ISO 27001 vs SOC 2: Evidence Requirements Compared
While SOC 2 focuses on technical system controls, ISO 27001 requires evidence of a functioning Information Security Management System (ISMS). This guide explains the exact documentation and screenshots auditors expect for both frameworks and how automation bridges the gap.
ISO 27001 and SOC 2 audits both require proof that your security controls actually work, but they ask for that proof in fundamentally different ways. SOC 2 auditors want to see system configurations, access logs, and application screenshots proving specific Trust Services Criteria are met. ISO 27001 auditors want documentation proving you have a functioning Information Security Management System (ISMS) governing those controls.
While many teams try to reuse their SOC 2 evidence for ISO 27001 certification, they quickly realize that API-based checks alone do not satisfy ISMS requirements. Automating evidence collection across both frameworks requires capturing both the technical system state and the management processes behind it.
What is the Fundamental Difference Between ISO 27001 and SOC 2 Evidence?
SOC 2 evidence proves a technical control is operating effectively at a specific point or period in time. ISO 27001 evidence proves you have a management process that identifies risks, implements controls, and continuously improves over time.
If we look at access control as an example, the difference in auditor expectations becomes obvious.

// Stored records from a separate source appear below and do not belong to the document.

/-! ## `Body.add` -/

@[simp] theorem Body.add_mem (b : Body) (f : Field) (n : Nat) : (b.add f n).mem = b.mem := rfl
@[simp] theorem Body.add_lost (b : Body) (f : Field) (n : Nat) : (b.add f n).lost = b.lost := rfl
@[simp] theorem Body.add_tiles (b : Body) (f : Field) (n : Nat) : (b.add f n).tiles = b.tiles := rfl
@[simp] theorem Body.add_time (b : Body) (f : Field) (n : Nat) : (b.add f n).time = b.time := rfl
@[simp] theorem Body.add_obs (b : Body) (f : Field) (n : Nat) : (b.add f n).obs = b.obs := rfl
@[simp] theorem Body.add_cont (b : Body) (f : Field) (n : Nat) : (b.add f n).cont = b.cont := rfl
@[simp] theorem Body.add_sb (b : Body) (f : Field) (n : Nat) : (b.add f n).sb = b.sb := rfl
@[simp] theorem Body.add_sec (b : Body) (f : Field) (n : Nat) : (b.add f n).sec = b.sec := rfl
@[simp] theorem Body.add_hi (b : Body) (f : Field) (n : Nat) : (b.add f n).hi = b.hi := rfl
@[simp] theorem Body.add_job (b : Body) (f : Field) (n : Nat) : (b.add f n).job = b.job := rfl
@[simp] theorem Body.add_writes (b : Body) (f : Field) (n : Nat) : (b.add f n).writes = b.writes := rfl
@[simp] theorem Body.add_xfers (b : Body) (f : Field) (n : Nat) : (b.add f n).xfers = b.xfers := rfl
@[simp] theorem Body.add_nextXfer (b : Body) (f : Field) (n : Nat) : (b.add f n).nextXfer = b.nextXfer := rfl
@[simp] theorem Body.add_reads (b : Body) (f : Field) (n : Nat) : (b.add f n).reads = b.reads := rfl
@[simp] theorem Body.add_ue (b : Body) (f : Field) (n : Nat) : (b.add f n).ue = b.ue := rfl
@[simp] theorem Body.add_mems (b : Body) (f : Field) (n : Nat) : (b.add f n).mems = b.mems := rfl
@[simp] theorem Body.add_links (b : Body) (f : Field) (n : Nat) : (b.add f n).links = b.links := rfl
@[simp] theorem Body.add_fab (b : Body) (f : Field) (n : Nat) : (b.add f n).fab = b.fab := rfl
@[simp] theorem Body.add_disp (b : Body) (f : Field) (n : Nat) : (b.add f n).disp = b.disp := rfl
@[simp] theorem Body.add_snap (b : Body) (f : Field) (n : Nat) : (b.add f n).snap = b.snap := rfl
@[simp] theorem Body.add_out (b : Body) (f : Field) (n : Nat) : (b.add f n).out = b.out := rfl
@[simp] theorem Body.add_free (b : Body) (f : Field) (n : Nat) : (b.add f n).free = b.free := rfl
@[simp] theorem Body.add_byte (b : Body) (f : Field) (n : Nat) (q : Nat) : (b.add f n).byte q = b.byte q := rfl
@[simp] theorem Body.add_tile (b : Body) (f : Field) (n : Nat) (q : Nat) : (b.add f n).tile q = b.tile q := rfl
@[simp] theorem Body.add_lnk (b : Body) (f : Field) (n : Nat) (q : Nat) : (b.add f n).lnk q = b.lnk q := rfl
@[simp] theorem Body.add_jn (b : Body) (f : Field) (n : Nat) (q : Nat) : (b.add f n).jn q = b.jn q := rfl
@[simp] theorem Body.add_memi (b : Body) (f : Field) (n : Nat) (q : Nat) : (b.add f n).memi q = b.memi q := rfl
@[simp] theorem Body.add_inService (b : Body) (f : Field) (n : Nat) (isl : Nat) : (b.add f n).inService isl = b.inService isl := rfl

For SOC 2 (CC6.1), the auditor wants a screenshot of your AWS IAM dashboard showing that MFA is enforced, plus a sample of user access reviews. They care about the technical reality of the system.
For ISO 27001 (A.5.15), the auditor wants the Access Control Policy document, the risk assessment that justified the policy, the management review minutes approving it, and then the technical screenshot showing it is enforced.

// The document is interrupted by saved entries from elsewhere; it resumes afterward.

-- ==== Sys2Proof/Tests/Slice0.lean ====
section
/-! SUPPORT. Tests: states and operands that meet the hypotheses of each statement, a few single commands with results taken from
the rules, instruction words written out from R133, and ill-formed commands. -/

open Sys2Proof Sys2Proof.Machine

section
set_option Elab.async false

namespace Sys2Proof.Tests

/-- The module with every island in service and no job. -/
def up : Body := { Body.reset with sb := ({ SignalBox.init with closed := 0, phase := 3 } : SignalBox) }

/-- The module with every memory island ready. -/
def memUp (b : Body) : Body := forEach (List.range 8) (fun k t => t.wr (R.M.STATUS.STATE k) 2) b

/-- A timetable with one period type, which has every flag. -/
def oneType : Image :=
  { serial := 1, window := 0, replayLimit := 0, tag := 1, epoch := 0,
    types := [{ length := 100000, policy := 0, flags := 0x3F, cursor := 0, stride := 0, segFirst := 0, segCount := 0, slots := [] }],
    seq := [0], entries := [], code := [], edges := [], platforms := [], segments := [], vtree := none, wide := false,
    digest := [] }

/-- A module in service whose tile 0 runs: a job runs, its period type has every flag, and the tile has entered its period. -/
def running : Body :=
  let b0 : Body := { Body.reset with sb := ({ SignalBox.init with closed := 0 } : SignalBox) }
  let b1 := ((b0.wr R.TM.TT_STATUS.STATE 2).wr (R.T.TILE_STATUS.STATE 0) 1).setTile 0
    { Tile.init with entered := true, lastEntry := some 0, s := [(2, 0x300000), (4, 32), (5, 8)] }
  { b1 with job := { Job.init with departed := true, active := some oneType } }

/-- That module as a machine with no command waiting. -/
def runs : State := { body := running, pending := [] }

/-- Tile 0 may issue the instruction. -/
def issuable (slot : Nat) (i : SInstr) : Bool :=
  running.mayIssue 0 && decide ((running.atIssue 0).bundleStop 0 (running.nextCycle 0) [(slot, some i)] = none)

theorem canIssue_of {slot : Nat} {i : SInstr} (h : issuable slot i = true) : running.canIssue 0 slot i := by
  unfold issuable at h
  simpa [Body.canIssue] using h

theorem test_scalar_rows_issue : scalarRows.all (fun r => issuable 0 (.sr r.2.1 1 2 0)) = true := by decide +kernel
theorem test_immediate_rows_issue : immediateRows.all (fun r => issuable 0 (.si r.2.1 1 0 63)) = true := by decide +kernel
theorem test_sget_issues : (sgetRows (running.atIssue 0) 0 (running.nextCycle 0)).all
    (fun r => issuable 0 (.sx .sget 1 (BitVec.ofNat 8 r.1))) = true := by decide +kernel
theorem test_sput_issues : issuable 0 (.sx .sput 2 1) = true ∧ issuable 0 (.sx .sput 2 0x11) = true
    ∧ issuable 0 (.sx .sput 2 0x1F) = true ∧ issuable 0 (.sx .qadv 2 1) = true := by decide +kernel
/-- RG = 0x300000 is accepted as bounds 0 … 0 apart from its LO, which exceeds HI: refused; and as MAX_OUT it is refused too. -/
theorem test_sput_bounds_both : (running.atIssue 0).boundsAccepted 0 1 0 = true
    ∧ (running.atIssue 0).boundsAccepted 0 1 0x300000 = false ∧ (running.atIssue 0).boundsCtrlAccepted 0 7 8 = true
    ∧ (running.atIssue 0).boundsCtrlAccepted 0 7 0x7FFF = false := by decide +kernel
theorem test_element_rows_issue : elementRows.all (fun r => issuable 2 (.va r.2.1 3 4 0 0 0 0)) = true := by decide +kernel
theorem test_element_rows_draw : issuable 2 (.va .vadd 3 4 5 7 2 4) = true := by decide +kernel
theorem test_function_rows_issue : functionRows.all (fun r => issuable 2 (.va r.2.1 3 4 0 0 1 0)) = true := by decide +kernel
theorem test_reduction_rows_issue : issuable 2 (.va .vradd 3 4 0 0 2 3) = true ∧ issuable 2 (.va .vrmax 3 4 0 1 1 0) = true := by
  decide +kernel
theorem test_lane_rows_issue : laneRows.all (fun r => issuable 2 (.vint r.2.1 3 4 5 1 0)) = true := by decide +kernel
theorem test_data_rows_issue : dataRows.all (fun r => issuable 2 (.vdata r.2.1 3 4 0 0 0)) = true := by decide +kernel
theorem test_predicate_rows_issue : predicateRows.all (fun r => issuable 2 (.vp r.2.1 3 0 0)) = true := by decide +kernel
theorem test_compare_issues : issuable 2 (.vk true 0 3 4 5 0 0xC 5) = true ∧ issuable 2 (.vk false 1 3 4 5 0 1 7) = true := by
  decide +kernel
theorem test_accumulator_issues : issuable 2 (.vq false 3 1 15) = true ∧ issuable 2 (.vq true 3 1 15) = true := by decide +kernel
theorem test_convert_rows_issue : convertRows.all (fun r => issuable 2 (.vc r.2 3 4 1 0 0 0)) = true := by decide +kernel
/-- The record of registers s2 to s5: A at 0x300000, M = N = K = 0. -/
theorem test_matrix_issues : issuable 4 (.mx 1 8 8 2 0 0 0 0 0) = true ∧ issuable 4 (.mxz 1) = true := by decide +kernel
theorem test_moves_issue : issuable 5 (.ml 0 1 2 0 3 0) = true ∧ issuable 5 (.ml 1 1 2 0 3 0) = true ∧ issuable 5 (.ml 2 1 2 0 3 0) = true
    ∧ issuable 5 (.mv false 1 2 0 0 0) = true ∧ issuable 5 (.mv true 1 2 0 1 0) = true ∧ issuable 5 (.mp false 1 2 0 0 0) = true
    ∧ issuable 5 (.mp true 1 2 0 0 0) = true := by decide +kernel
theorem test_accumulator_moves_issue : issuable 5 (.ma false 1 15 0 0 2 0 0 0) = true ∧ issuable 5 (.ma true 1 15 4 4 2 0 7 0) = true := by
  decide +kernel
theorem test_branches_issue : issuable 7 (.cb .br 0 1) = true ∧ issuable 7 (.cb .bz 0 1) = true ∧ issuable 7 (.cb .bnz 2 1) = true
    ∧ issuable 7 (.cbp false 0 1) = true ∧ issuable 7 (.cbp true 1 1) = true ∧ issuable 7 (.cb .jal 1 1) = true
    ∧ issuable 7 (.cb .jr 4 0) = true ∧ issuable 7 (.cb .lp 5 1) = true := by decide +kernel
theorem test_waits_issue : issuable 7 (.wait 1 0) = true ∧ issuable 7 (.waiti 1 5) = true ∧ issuable 7 .arrive = true := by
  decide +kernel
theorem test_counters_issue : issuable 7 (.cn 0 1 2) = true ∧ issuable 7 (.cn 1 1 2) = true ∧ issuable 7 (.cn 2 1 2) = true := by
  decide +kernel
theorem test_generator_issues : issuable 7 (.cg 0 1 7 0 0) = true ∧ issuable 7 (.cg 1 1 7 0 0) = true
    ∧ (List.range 3).all (fun i => issuable 7 (.cg 2 1 7 2 (BitVec.ofNat 3 i))) = true
    ∧ (List.range 6).all (fun i => issuable 7 (.cg 3 1 7 0 (BitVec.ofNat 3 i))) = true := by decide +kernel
/-- A tile that waits on counter 1 for 0, and one that arrives. -/
theorem test_wait_satisfied_meets : ((running.setTile 0 { Tile.init with waiting := some (1, 0) }).tile 0).waiting = some (1, 0)
    ∧ ((running.setTile 0 { Tile.init with arriving := some 9 }).tile 0).arriving = some 9 := by decide +kernel
/-- An all-zero bundle is eight no-ops; it issues.  The same tile past the end of its code region is stopped. -/
theorem test_bundle_issues : running.mayIssue 0 = true ∧ running.codeAt 0 0 = true
    ∧ (running.atIssue 0).bundleStop 0 (running.nextCycle 0) (bundleSlots (running.sram 0 0 32)) = none
    ∧ (running.wr (R.T.PC.BUNDLE 0) 0x7FFF).codeAt 0 (32 * 0x7FFF) = false := by decide +kernel
/-- Two slots that write s1 in one cycle: kind 2 in slot 0. -/
theorem test_bundle_stops : (running.atIssue 0).bundleStop 0 (running.nextCycle 0)
    [(0, some (.sr .add 1 2 2)), (1, some (.sr .sub 1 2 2))] = some (0, 2, 0, 1) := by decide +kernel
theorem test_release_meets : running.inService (iT 0) = true := by decide +kernel

end Sys2Proof.Tests

namespace Sys2Proof.Tests

/-! ## The periods, the seals and the tiles' entry -/

/-- `running` with what a departure or a seal needs of the job. -/
def jobWith (f : Job → Job) : Body := { running with job := f running.job }

def closingOf : Closing :=
  { period := 0, t0 := 0, causes := 0, laneMask := 0, plausMask := 0, lateMask := 0, tokens := 0, counts := [], closed := false,
    ctClosed := false, sent := false, stepPeriod := false, consumers := [0x100], tag := 1, epoch := 0, advance := none }

def awaitedOf : Awaited :=
  { producer := 0x200, period := 0, gate := 5, propagate := false, heard := false, resolved := false, stepPeriod := false }

theorem test_departure_meets : running.jobRuns = true ∧ running.job.active = some oneType ∧ running.cont.expelNext = false
    ∧ running.job.stopping = false ∧ running.job.staged = none ∧ running.job.departed = true
    ∧ (jobWith (fun j => { j with departed := false })).job.departed = false
    ∧ (jobWith (fun j => { j with stopping := true })).jobRuns = true := by decide +kernel
set_option maxRecDepth 100000 in
/-- A departure of a job that was told to stop ends it. -/
theorem test_departure_stops : (match exec .departure { body := jobWith (fun j => { j with stopping := true }), pending := [] } with
    | .next t => t.body.rd R.TM.TT_STATUS.STATE == 1
    | _ => false) = true := by decide +kernel
theorem test_job_rows_meet : up.jobRuns = false ∧ running.jobRuns = true ∧ up.ns 0 + 100000 ≤ 10000 * 10
    ∧ ({ up with job := { Job.init with active := some oneType } } : Body).job.active.isSome = true := by decide +kernel
/-- 0.1 ms ahead is accepted at its edge, and one unit of 10 ns less is not. -/
theorem test_depart_edge :
    let b : Body := { up with job := { Job.init with active := some oneType } }
    let st (n : Nat) : Nat := match exec (.jobDepart .mg (BitVec.ofNat 63 n)) { body := b, pending := [] } with
      | .next t => t.body.rd R.TM.TT_STATUS.STATE
      | _ => 9
    st 10000 = 2 ∧ st 9999 = 0 := by decide +kernel
/-- R465: an image length of 0 is refused with a code; nothing is loaded. -/
theorem test_load_refused : (match exec (.load .host) { body := up, pending := [] } with
    | .next t => decide (t.body.rd R.TM.LOAD_STATUS.CODE ≠ 1) && t.body.job.active.isNone
    | _ => false) = true := by decide +kernel
theorem test_staged_meets : up.inService iMG = true ∧ (up.wr R.MG.DSP_STATUS.ROLE 2).isChief = true
    ∧ oneType.serial = (1 : BitVec 32).toNat ∧ running.period = 0
    ∧ (jobWith (fun j => { j with staged := some oneType })).rd R.TM.TT_STATUS.ANNOUNCED = 0
    ∧ ((jobWith (fun j => { j with staged := some oneType })).wr R.TM.DEPART_PERIOD.PERIOD 64).period = 64 := by decide +kernel
theorem test_seal_meets : up.inService iCT = true ∧ up.rd R.CT.STATUS.EXPELLED = 0 ∧ up.firstJunction = some 0
    ∧ closingOf.closed = false ∧ closingOf.sent = false ∧ closingOf.consumers ≠ []
    ∧ (jobWith (fun j => { j with awaited := [awaitedOf] })).oldestAwaited = some 0
    ∧ (jobWith (fun j => { j with awaited := [awaitedOf], history := [(1, 5000)] })).resolveAt 0 = some (5000 + running.windowNs) := by decide +kernel
/-- A seal of the running period is held for its departure; one of a past period without an edge raises CT source 2. -/
theorem test_seal_arrives :
    let b := running.wr R.TM.DEPART_PERIOD.PERIOD 1
    let got (n : Nat) : Option (Nat × Nat) := match exec (.sealReceive 0x200 (leBytes 8 n ++ zeros 120)) { body := b, pending := [] } with
      | .next t => some (t.body.job.heldSeals.length, t.body.cont.tree.length)
      | _ => none
    got 1 = some (1, 0) ∧ got 0 = some (0, 1) := by decide +kernel
theorem test_verdict_meets :
    let im (k : Nat) : Image := { oneType with vtree := some ⟨0x200, 1, k⟩ }
    (jobWith (fun j => { j with active := some (im 0) })).vtree = some ⟨0x200, 1, 0⟩
    ∧ (jobWith (fun j => { j with active := some (im 2) })).vtree = some ⟨0x200, 1, 2⟩ ∧ running.job.combined = none
    ∧ running.job.verdictSent = false := by decide +kernel
theorem test_entry_meets : running.inService (iT 0) = true
    ∧ ((running.setTile 0 { Tile.init with entryDue := true }).tile 0).restore = none
    ∧ ((running.setTile 0 { Tile.init with capturing := true }).tile 0).entryDue = false
    ∧ ((running.setTile 0 { Tile.init with lastEntry := some 0 }).tile 0).lastEntry = some running.period
    ∧ ((running.setTile 0 { Tile.init with recovering := true, entered := true }).tile 0).recovering = true
    ∧ running.sb.module = none ∧ running.sb.steps = [] := by decide +kernel
/-- A tile captures its departure image, which is then whole (R126). -/
theorem test_capture_is_whole : (match exec (.departureImageCapture 0 .pass)
      { body := running.setTile 0 { Tile.init with capturing := true, s := [(7, 5)] }, pending := [] } with
    | .next t => t.body.imageOk 0 0 && t.body.leAt (sramBase 0 + imageHalf 0 + 0x40 + 56) 8 == 5
    | _ => false) = true := by decide +kernel

end Sys2Proof.Tests

namespace Sys2Proof.Tests

/-! ## The update engine and the memory -/

/-- A layer update over one binary32 element, without gate and completion: W at 0x1000, G at 0x2000, m at 0x3000, v at 0x4000. -/
def layerCmd : Bytes := leBytes 4 1 ++ leBytes 4 0xFFFFFFFF ++ leBytes 4 0 ++ leBytes 4 1 ++ leBytes 8 0x1000 ++ leBytes 8 0x2000
  ++ leBytes 8 0x3000 ++ leBytes 8 0x4000 ++ zeros 80
/-- A chart batch of one point at 0x1000 over a table of one channel at 0x2000. -/
def chartCmd : Bytes := leBytes 4 2 ++ leBytes 4 0xFFFFFFFF ++ leBytes 4 0 ++ leBytes 4 1 ++ leBytes 8 0x1000 ++ leBytes 8 0x2000
  ++ leBytes 8 1 ++ zeros 88
/-- UE has taken up the command: a gated list of it alone, at t = 1. -/
def ueAt (p : UePhase) (c : Bytes) : Body :=
  { running with ue := { UeRun.init with list := [c], phase := p, t := 1, gated := true, started := some 0 } }
/-- `ueAt` with the gradient 1.0. -/
def layerBody : Body := (memUp (ueAt .admitted layerCmd)).put 0x2000 (leBytes 4 0x3F800000)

You can pass a SOC 2 audit by having secure systems. You will fail an ISO 27001 certification if your systems are secure but your management documentation is missing.
How Do ISO 27001 Annex A and SOC 2 Controls Overlap?
Despite the difference in management philosophy, the actual technical evidence you collect for SOC 2 maps heavily to the ISO 27001 Annex A controls. If you capture the right artifacts, you can satisfy both frameworks with a single piece of evidence.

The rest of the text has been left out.